I use Grow by Mediavine to attract subscribers. As a reader scrolls through a post, a subscription button will show. This is far more subtle than a pop-up and converts well.
Once somebody subscribes, they’re sent a number of emails automatically over the next couple of weeks. Not only does this give them a breakdown of some of my best content, but it also helps them to remember me when I send out future emails.
At the moment I have just over 3,000 people on my mailing list.
Pete’s Favorite Resources
I get most of my information from podcasts. I find that I take far more information in when I’m listening to something while doing mundane tasks like cleaning.
I regularly listen to The Blogging Millionaire and the Authority Hacker podcast.
His Go-To Tools
The tools I use all the time are:
KeySearch: This tool gives me access to a decent set of keywords and it’s very good value.
Grow: As I mentioned earlier, the subscription widget button is a great way to grow my email list.
Google Search Console: This is another great way to find keywords so I can add some related content.
His Greatest Challenge
Time has been my biggest challenge.
In the early days, I was happy to put in a couple of hours here and there alongside my full-time job. But once my site grew, it was a real struggle to work for 8 hours at my job and then write for another 3 or 4 hours when I got home. I had little free time.
His Main Accomplishment
My biggest accomplishment came from walking away from my full-time job. But I also appeared on BBC TV talking about side incomes, which my family loved!
I was contacted by email by somebody from the BBC. I’m not sure how they found me, though. It didn’t really have an impact on my blog. I didn’t see a massive spike in traffic. However, it’s good to be able to tell readers that I have been featured on BBC television!

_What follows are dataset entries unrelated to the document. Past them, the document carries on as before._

/-- R351 to R353, R369, R372, R373, R379. The words are those of the spec's worked example; on an empty queue the core takes the word at its
PC by itself (DESIGN CHOICE, log 7). -/
def Obligations.PrivilegedWordsTrapInUserMode : Prop :=
  (∀ (c : Instr) (w next : Word), coreEncode c = some w → (∀ z n x, c = .rep z n x ∨ c = .repi z n x → x = next) →
    coreDecode w next = some (exec c)) ∧
  (∀ next, coreDecode 0x0231FFFB next = some (exec (.addImm 3 1 0xFFFB)) ∧ coreDecode 0x14200008 next = some (exec (.ldW 2 0 0 8)) ∧
    coreDecode 0x13218002 next = some (exec (.ldHu 2 1 2 2)) ∧ coreDecode 0x2A30FFFD next = some (exec (.cbLt 3 0 0xFFFD)) ∧
    coreDecode 0x20101004 next = some (exec (.accr 1 0 0 16)) ∧ coreDecode 0x92288618 next = some (exec (.pairedWord 0x12288618))) ∧
  (∀ w next : Word, w.msb = false →
    let major := (w.extractLsb' 24 7).toNat
    let func := (w.extractLsb' 0 8).toNat
    major ∉ [0x01, 0x02, 0x03, 0x04, 0x05, 0x06, 0x08, 0x09, 0x10, 0x11, 0x12, 0x13, 0x14, 0x15, 0x16, 0x17, 0x18, 0x19, 0x1A, 0x1B, 0x1C, 0x20,
        0x21, 0x28, 0x29, 0x2A, 0x2B, 0x2C, 0x2D, 0x2E, 0x30, 0x31, 0x32, 0x33, 0x34, 0x35, 0x36, 0x37, 0x38, 0x39, 0x3A, 0x3C, 0x3D] ∨
      (major = 0x01 ∧ 0x0D < func) ∨ (major = 0x20 ∧ 6 < func) ∨ (major = 0x21 ∧ 3 < func) ∨ (major = 0x38 ∧ 7 < func) ∨
      (major = 0x2E ∧ 5 < (w.extractLsb' 16 4).toNat) → coreDecode w next = none) ∧
  (∀ (s : State) (w : Word), s.pending = [] →
    let n : State := { s with ts := s.ts + 1 }
    CoreReady n → n.clk.shutdown = false → n.codeWord = some w →
      let next := (n.wordAt (n.core.pc.toNat + 4)).getD 0
      (∀ c, coreEncode c = some w → (∀ z k x, c = .rep z k x ∨ c = .repi z k x → x = next) → step s = exec c n) ∧
      (coreDecode w next = none → EntryReady n → step s = .next (entered n 0 0 n.core.pc))) ∧
  ∀ (s : State) (r : BitVec 4) (n : BitVec 12) (z imm : BitVec 8) (z24 : BitVec 24), CoreReady s → EntryReady s → s.priv = false →
    let denied := Outcome.goes (entered s 1 0 s.core.pc)
    let undefd := Outcome.goes (entered s 0 0 s.core.pc)
    exec (.rete z24) s = (if z24 = 0 then denied else undefd) ∧
    exec (.wfi z imm) s = (if z = 0 ∧ imm = 0 then denied else undefd) ∧
    exec (.pflush z imm) s = (if z = 0 ∧ imm = 0 then denied else undefd) ∧
    exec (.pbar z imm) s = (if z = 0 ∧ imm.toNat < 2 then denied else undefd) ∧
    (2 < n.toNat → exec (.mfc r z n) s = (if z = 0 ∧ (s.csr n.toNat).isSome = true then denied else undefd)) ∧
    (2 < n.toNat → exec (.mtc r z n) s = (if z = 0 ∧ csrWritable n.toNat = true then denied else undefd))

/-- R373, R410, R415. -/
def Obligations.CsrReadsAndWrites : Prop :=
  ∀ (s : State) (r : BitVec 4), CoreReady s → s.priv = true →
    let w := s.dr r
    let set := fun (f : Core → Core) =>
      Outcome.goes ({ afterWord s with core := f (afterWord s).core } : State)
    (∀ (n : BitVec 12) v, (afterWord s).csr n.toNat = some v → n ≠ 1 → exec (.mfc r 0 n) s = .next (wroteD s r v)) ∧
    exec (.mfc r 0 1) s = .next (({ afterWord s with core := { (afterWord s).core with
      cycHi := BitVec.ofNat 32 (s.cycle / 2 ^ 32) } } : State).setDr r (BitVec.ofNat 32 s.cycle)) ∧
    exec (.mtc r 0 0x000) s = set (fun c => { c with accst := w &&& 7 }) ∧
    exec (.mtc r 0 0x010) s = set (fun c => { c with status := w &&& 0x8F01 }) ∧
    exec (.mtc r 0 0x013) s = set (fun c => { c with vbase := w &&& 0xFFFFFC00 }) ∧
    exec (.mtc r 0 0x014) s = set (fun c => { c with a7u := w }) ∧
    exec (.mtc r 0 0x015) s = set (fun c => { c with a7p := w }) ∧
    exec (.mtc r 0 0x018) s = set (fun c => { c with rsBase := w &&& 0xFFFFFFF8 }) ∧
    exec (.mtc r 0 0x019) s = set (fun c => { c with rsLimit := w &&& 0xFFFFFFF8 }) ∧
    exec (.mtc r 0 0x01A) s = set (fun c => { c with rsSpill := w &&& 0xFFFFFFF8 }) ∧
    exec (.mtc r 0 0x020) s = set (fun c => { c with ccCfg := w &&& 1 }) ∧
    exec (.mtc r 0 0x028) s = set (fun c => { c with brCnt := w }) ∧
    exec (.mtc r 0 0x029) s = set (fun c => { c with mispCnt := w }) ∧
    exec (.mtc r 0 0x034) s = set (fun c => { c with swi := w.getLsbD 0 }) ∧
    exec (.mtc r 0 0x032) s = set (fun c => { c with irqEn := c.irqEn.extractLsb' 32 32 ++ w }) ∧
    exec (.mtc r 0 0x033) s = set (fun c => { c with irqEn := w ++ c.irqEn.extractLsb' 0 32 }) ∧
    (∀ k : Fin 8, exec (.mtc r 0 (0x038 + BitVec.ofNat 12 k.val)) s = set (fun c => { c with prio := c.prio.set k (w &&& 0x77777777) })) ∧
    (let lo := s.core.timecmp.extractLsb' 32 32 ++ w
     let hi := w ++ s.core.timecmp.extractLsb' 0 32
     exec (.mtc r 0 0x040) s = set (fun c => { c with timecmp := lo, timerHit := decide (lo.toNat ≤ s.cycle) }) ∧
     exec (.mtc r 0 0x041) s = set (fun c => { c with timecmp := hi, timerHit := decide (hi.toNat ≤ s.cycle) })) ∧
    (∀ v, (afterWord s).csr 0x010 = some v → v = s.core.status) ∧
    (EntryReady s → ∀ n ∈ [(0x001 : BitVec 12), 0x002, 0x011, 0x012, 0x01B, 0x021, 0x030, 0x031, 0x003, 0x016, 0x035, 0xFFF],
      exec (.mtc r 0 n) s = .next (entered s 0 0 s.core.pc))

/-- R374 to R377. -/
def Obligations.RepeatsAndPairs : Prop :=
  (∀ (s : State) (n : BitVec 8) (next : Word), CoreReady s → s.core.status.toNat < 2 ^ 23 →
    (next.msb = true ∨ next.extractLsb' 24 8 ∈ [(0x01 : BitVec 8), 0x02, 0x03, 0x04, 0x05, 0x06, 0x08, 0x09, 0x10, 0x11, 0x12, 0x13, 0x14, 0x15,
        0x16, 0x17, 0x18, 0x19, 0x1A, 0x1B, 0x1C, 0x20, 0x36, 0x37] →
      (∃ t, exec (.rep 0 n next) s = .next t ∧ t.core.pc = s.core.pc + 4 ∧ t.core.d = s.core.d ∧
        t.core.rep = some { pfx := s.core.pc, left := n.toNat + 1, irq := false, got := false }) ∧
      ∃ t, exec (.repi 0 n next) s = .next t ∧ t.core.pc = s.core.pc + 4 ∧ t.core.d = s.core.d ∧
        t.core.rep = some { pfx := s.core.pc, left := n.toNat + 1, irq := true, got := false }) ∧
    (EntryReady s → next.extractLsb' 24 8 ∈ [(0x28 : BitVec 8), 0x29, 0x2A, 0x2B, 0x2C, 0x2D, 0x2E, 0x30, 0x31, 0x32, 0x33, 0x34, 0x35, 0x38,
        0x39, 0x3A, 0x3C, 0x3D] →
      exec (.rep 0 n next) s = .next (entered s 0 0 s.core.pc) ∧ exec (.repi 0 n next) s = .next (entered s 0 0 s.core.pc)) ∧
    (next.extractLsb' 24 8 = 0x21 → (EntryReady s → exec (.rep 0 n next) s = .next (entered s 0 0 s.core.pc)) ∧
      ∃ t, exec (.repi 0 n next) s = .next t ∧ t.core.rep = some { pfx := s.core.pc, left := n.toNat + 1, irq := true, got := false })) ∧
  (∀ (s : State) (d a b : BitVec 4) (m : BitVec 2) (i16 : BitVec 16) (i20 : BitVec 20) (r : RepSt), s.core.st = 1 → s.clk.shutdown = false →
      s.core.pc.toNat < 0x1C0000 → s.nmiReady = false → s.irqReady = false → s.core.rep = some r → s.core.div = none → r.got = true →
      0 < r.left →
    let on := fun (t : State) => (1 < r.left → t.core.pc = s.core.pc ∧ t.core.rep = some { r with left := r.left - 1 }) ∧
      (r.left = 1 → t.core.pc = s.core.pc + 4 ∧ t.core.rep = none)
    (∃ t, exec (.add d a b 0) s = .next t ∧ t.dr d = s.dr a + s.dr b ∧ on t) ∧
    (∃ t, exec (.addImm d a i16) s = .next t ∧ t.dr d = s.dr a + i16.signExtend 32 ∧ on t) ∧
    (∃ t, exec (.movi d i20) s = .next t ∧ t.dr d = i20.signExtend 32 ∧ on t) ∧
    (∃ t, exec (.mac 0 m a b 0) s = .next t ∧ t.acc m = s.acc m + BitVec.ofInt 72 ((s.dr a).toInt * (s.dr b).toInt) ∧ on t) ∧
    (d.toNat < 8 → b.toNat < 8 → ∃ t, exec (.adda d b i16) s = .next t ∧ t.ar d = s.ar b + i16.signExtend 32 ∧ on t) ∧
    ∃ t, exec (.pairedWord 0) s = .next t ∧ t.core.d = s.core.d ∧ t.core.a = s.core.a ∧ on t) ∧
  ∀ (s : State) (p q u v : BitVec 4) (n7 : BitVec 7) (n5 : BitVec 5) (n8 : BitVec 8) (g : BitVec 3) (ofs : BitVec 4), CoreReady s →
    -- the operation `x` beside NOP.s, on either side
    let alone := fun (x : BitVec 15) (t : State) =>
      exec (.pairedWord (x ++ (0 : BitVec 15) ++ (0 : BitVec 1))) s = .next t ∧ exec (.pairedWord ((0 : BitVec 15) ++ x ++ (0 : BitVec 1))) s = .next t
    let ab : BitVec 4 := (0 : BitVec 1) ++ g
    let ea := s.ar ab + (ofs ++ (0 : BitVec 2)).setWidth 32
    alone 0 (afterWord s) ∧
    (∀ x ∈ [((1 : BitVec 4), s.dr q), (2, s.dr p + s.dr q), (3, s.dr p - s.dr q), (4, s.dr p &&& s.dr q), (5, s.dr p ||| s.dr q),
      (6, s.dr p ^^^ s.dr q)], alone (x.1 ++ p ++ q ++ (0 : BitVec 3)) (wroteD s p x.2)) ∧
    alone ((7 : BitVec 4) ++ p ++ n7) (wroteD s p (s.dr p + n7.signExtend 32)) ∧
    alone ((8 : BitVec 4) ++ p ++ n5 ++ (0 : BitVec 2)) (wroteD s p (s.dr p <<< n5.toNat)) ∧
    alone ((9 : BitVec 4) ++ p ++ n5 ++ (0 : BitVec 2)) (wroteD s p (s.dr p >>> n5.toNat)) ∧
    alone ((12 : BitVec 4) ++ g ++ n8) (wroteA s ab (s.ar ab + n8.signExtend 32)) ∧
    (s.core.sb = [] → s.core.rsLimit = 0 → ea.toNat + 4 ≤ 0x1C0000 →
      let mem := fun k => memGet ramDefault s.mtx.spm (ea.toNat + k)
      alone ((10 : BitVec 4) ++ p ++ g ++ ofs) (wroteD s p (mem 3 ++ mem 2 ++ mem 1 ++ mem 0)) ∧
      (ea.toNat % 4 = 0 → alone ((11 : BitVec 4) ++ p ++ g ++ ofs) { afterWord s with core := { (afterWord s).core with
        sb := [{ addr := ea.toNat, data := leBytes 4 (s.dr p).toNat }] } })) ∧
    let add := fun (d r : BitVec 4) => (2 : BitVec 4) ++ d ++ r ++ (0 : BitVec 3)
    (p ≠ u → p ≠ v → q ≠ u →
      exec (.pairedWord (add p q ++ add u v ++ (0 : BitVec 1))) s =
        .next ((wroteD s p (s.dr p + s.dr q)).setDr u (s.dr u + s.dr v))) ∧
    (EntryReady s → p = u ∨ p = v ∨ q = u →
      exec (.pairedWord (add p q ++ add u v ++ (0 : BitVec 1))) s = .next (entered s 0 0 s.core.pc)) ∧
    (EntryReady s → exec (.pairedWord (add p q ++ add u v ++ (1 : BitVec 1))) s = .next (entered s 0 0 s.core.pc))

/-- R404, R405, R409. -/
def Obligations.InterruptsAndNmi : Prop :=
  (∀ s : State, s.clk.shutdown = false → s.core.st = 1 → s.core.rep = none → s.core.div = none → EntryReady s →
    (∀ l n, s.irqBest = some (l, n) → s.core.status.getLsbD 8 = true → s.core.nmi = false →
      ∃ t, exec .interruptEntry s = .next t ∧ t.core.pc = s.core.vbase + BitVec.ofNat 32 (8 * (0x20 + n)) ∧
        t.core.rs = { value := s.core.pc, kind := 1, tag := s.priv } :: { value := s.core.status, kind := 2, tag := s.priv } :: s.core.rs ∧
        (t.core.status.toNat / 512) % 8 = l % 8 ∧ t.priv = true ∧ t.core.d = s.core.d ∧ t.core.a = s.core.a ∧ t.core.a7p = s.core.a7p) ∧
    (s.irqBest = none ∨ s.core.status.getLsbD 8 = false → exec .interruptEntry s = .next s) ∧
    (s.core.nmi = true → s.core.status.getLsbD 15 = false →
      ∃ t, exec .nmiEntry s = .next t ∧ t.core.pc = s.core.vbase + 0x80 ∧ t.core.nmi = false ∧ t.core.status.getLsbD 15 = true ∧
        t.core.rs = { value := s.core.pc, kind := 1, tag := s.priv } :: { value := s.core.status, kind := 2, tag := s.priv } :: s.core.rs ∧
        t.priv = true ∧ t.core.d = s.core.d) ∧
    (s.core.status.getLsbD 15 = true ∨ s.core.nmi = false → exec .nmiEntry s = .next s)) ∧
  (∀ (s : State) (l n : Nat), s.irqBest = some (l, n) →
    s.irqPend n = true ∧ s.core.irqEn.getLsbD n = true ∧ (s.core.status.toNat / 512) % 8 < l ∧
      l = ((atV s.core.prio (n / 8) 0).toNat / 2 ^ (4 * (n % 8))) % 8 ∧
      ∀ m < 64, s.irqPend m = true → s.core.irqEn.getLsbD m = true →
        let k := ((atV s.core.prio (m / 8) 0).toNat / 2 ^ (4 * (m % 8))) % 8
        (s.core.status.toNat / 512) % 8 < k → k < l ∨ (k = l ∧ n ≤ m)) ∧
  ∀ s : State, s.core.st = 1 → (s.slotAt 6).valid = false → (s.slotAt 7).valid = false →
    (s.core.nmiLevel = false → exec (.nmiRequest true) s =
      .next { s with core := { s.core with nmiPin := true, nmiLevel := true, nmi := true } }) ∧
    (s.core.nmiLevel = true → exec (.nmiRequest true) s = .next { s with core := { s.core with nmiPin := true } }) ∧
    exec (.nmiRequest false) s = .next { s with core := { s.core with nmiPin := false, nmiLevel := false } }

What He Wishes He Knew When He Started
I wish I had known that blogging isn’t truly a passive income. I thought that I could write posts and then forget about them. But it’s important to go over old content and make sure it’s up to date. It doesn’t take much time, but it’s important to do.
I have over 300 posts. Some of the posts need updating every month or so because of their content. The others, I tend to check once per year; however, if I notice that they’ve dropped in the rankings, I may optimize them sooner.
His Biggest Mistake
My biggest mistake was thinking I understood SEO. I thought that writing a keyword 3 times in a piece of content was enough. How wrong was I? If I had a better grasp of it, I would have probably quit my job 2 years earlier.
I signed up for the course because, after I was accepted into Mediavine, my page views started to drop. I went from 40,000 views per month to just 8,000 in around five months and I wasn’t sure how to get it back. The course cost me around $500 and I wouldn’t normally spend that much, but it paid for itself within two months.
Pete’s Advice for Other Entrepreneurs
I wish I had some great words of wisdom, but I don’t. All I can suggest is not to give up too early. I’ve seen lots of people quit within a couple of years. If I had done that, I would never have been in this position.